### REQUIREMENT
Locate the line that contains "(m.write a v).map" in the entries below, then repeat it and every following line through the line that contains "list already. -/", exactly, and no others.

### STUDY MATERIAL
-=-=-
-- ==== Sys2Proof/Laws/Memory.lean ====
section
/-! SUPPORT. The chip's registers: what a read after a write gives, and that every memory operation keeps the canonical
form. -/

namespace Sys2Proof.Machine

theorem Memory.read_write (m : Memory) (a : Nat) (v : Byte) (r : Nat) :
    (m.write a v).read r = if r = a then some v else m.read r := by
  induction m with
  | nil => simp [Memory.write, Memory.read]
  | cons c m ih =>
    obtain ⟨b, w⟩ := c
    simp only [Memory.write]
    split_ifs <;> simp_all [Memory.read]

/-- A register reads as what was last written to it. -/
@[simp] theorem Memory.read_write_same (m : Memory) (a : Nat) (v : Byte) : (m.write a v).read a = some v := by
  simp [Memory.read_write]

/-- A write leaves every other register alone. -/
theorem Memory.read_write_other (m : Memory) {a r : Nat} (v : Byte) (h : r ≠ a) :
    (m.write a v).read r = m.read r := by
  simp [Memory.read_write, h]

theorem Memory.read_set (m : Memory) (a v : Byte) (r : Nat) :
    (m.set a v).read r = if isMapped a = true ∧ r = a.toNat then some v else m.read r := by
  unfold Memory.set
  split_ifs with h1 h2 h3 <;> simp_all [Memory.read_write]

/-- Registers that a list of changes does not name are left alone. -/
theorem Memory.read_setAll_other (m : Memory) (cs : List (Byte × Byte)) (r : Nat)
    (h : ∀ c ∈ cs, c.1.toNat ≠ r) : (m.setAll cs).read r = m.read r := by
  induction cs generalizing m with
  | nil => rfl
  | cons c cs ih =>
    obtain ⟨a, v⟩ := c
    have ha : a.toNat ≠ r := h (a, v) (by simp)
    simp only [Memory.setAll]
    rw [ih _ fun c hc => h c (by simp [hc]), Memory.read_set]
    simp [Ne.symm ha]

/-- The addresses that a write leaves listed depend on the addresses alone. -/
def insertAddress : List Nat → Nat → List Nat
  | [], a => [a]
  | b :: l, a => if a < b then a :: b :: l else if a = b then a :: l else b :: insertAddress l a

theorem Memory.addresses_write (m : Memory) (a : Nat) (v : Byte) :
    (m.write a v).map Prod.fst = insertAddress (m.map Prod.fst) a := by
  induction m with
  | nil => rfl
  | cons c m ih =>
    simp only [Memory.write, List.map_cons, insertAddress]
    split_ifs <;> simp [ih]

/-- A mapped address is in its place in the canonical list already. -/
theorem insertAddress_mapped : ∀ a : Byte, isMapped a = true →
    insertAddress (mappedAddresses.map BitVec.toNat) a.toNat = mappedAddresses.map BitVec.toNat := by decide

theorem Memory.wf_iff (m : Memory) : m.wf = true ↔ m.map Prod.fst = mappedAddresses.map BitVec.toNat := by
  simp [Memory.wf]

/-- A register reads as a value exactly where its address is listed. -/
theorem Memory.read_isSome (m : Memory) (a : Nat) : (m.read a).isSome = true ↔ a ∈ m.map Prod.fst := by
  induction m with
  | nil => simp [Memory.read]
  | cons c m ih =>
    simp only [Memory.read, List.map_cons, List.mem_cons]
    split_ifs with h
    · simp [h]
    · rw [ih]
      simp [h]

theorem Memory.wf_set {m : Memory} (a v : Byte) (hm : m.wf = true) : (m.set a v).wf = true := by
  unfold Memory.set
  split_ifs with h
  · rw [Memory.wf_iff] at *
    rw [Memory.addresses_write, hm, insertAddress_mapped a h]
  · exact hm

theorem Memory.wf_setAll {m : Memory} (cs : List (Byte × Byte)) (hm : m.wf = true) : (m.setAll cs).wf = true := by
  induction cs generalizing m with
  | nil => exact hm
  | cons c cs ih => exact ih (Memory.wf_set c.1 c.2 hm)

/-- The chip's side of a transaction keeps the canonical form. -/
theorem chipAfter_wf {m : Memory} (t : Transaction) (ans : BusAnswer) (hm : m.wf = true) :
    (chipAfter t ans m).wf = true := by
  unfold chipAfter
  split
  · split
    · exact Memory.wf_setAll _ hm
    · exact hm
  · split_ifs
    · exact Memory.wf_setAll _ (Memory.wf_set _ _ hm)
    · exact Memory.wf_set _ _ hm
    · exact hm

/-- The reset state's memory is in canonical form. -/
theorem reset_chip_wf : State.reset.chip.wf = true := rfl

end Sys2Proof.Machine
end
-=-=-
### OUTPUT FOR THIS TASK
    (m.write a v).map Prod.fst = insertAddress (m.map Prod.fst) a := by
  induction m with
  | nil => rfl
  | cons c m ih =>
    simp only [Memory.write, List.map_cons, insertAddress]
    split_ifs <;> simp [ih]

/-- A mapped address is in its place in the canonical list already. -/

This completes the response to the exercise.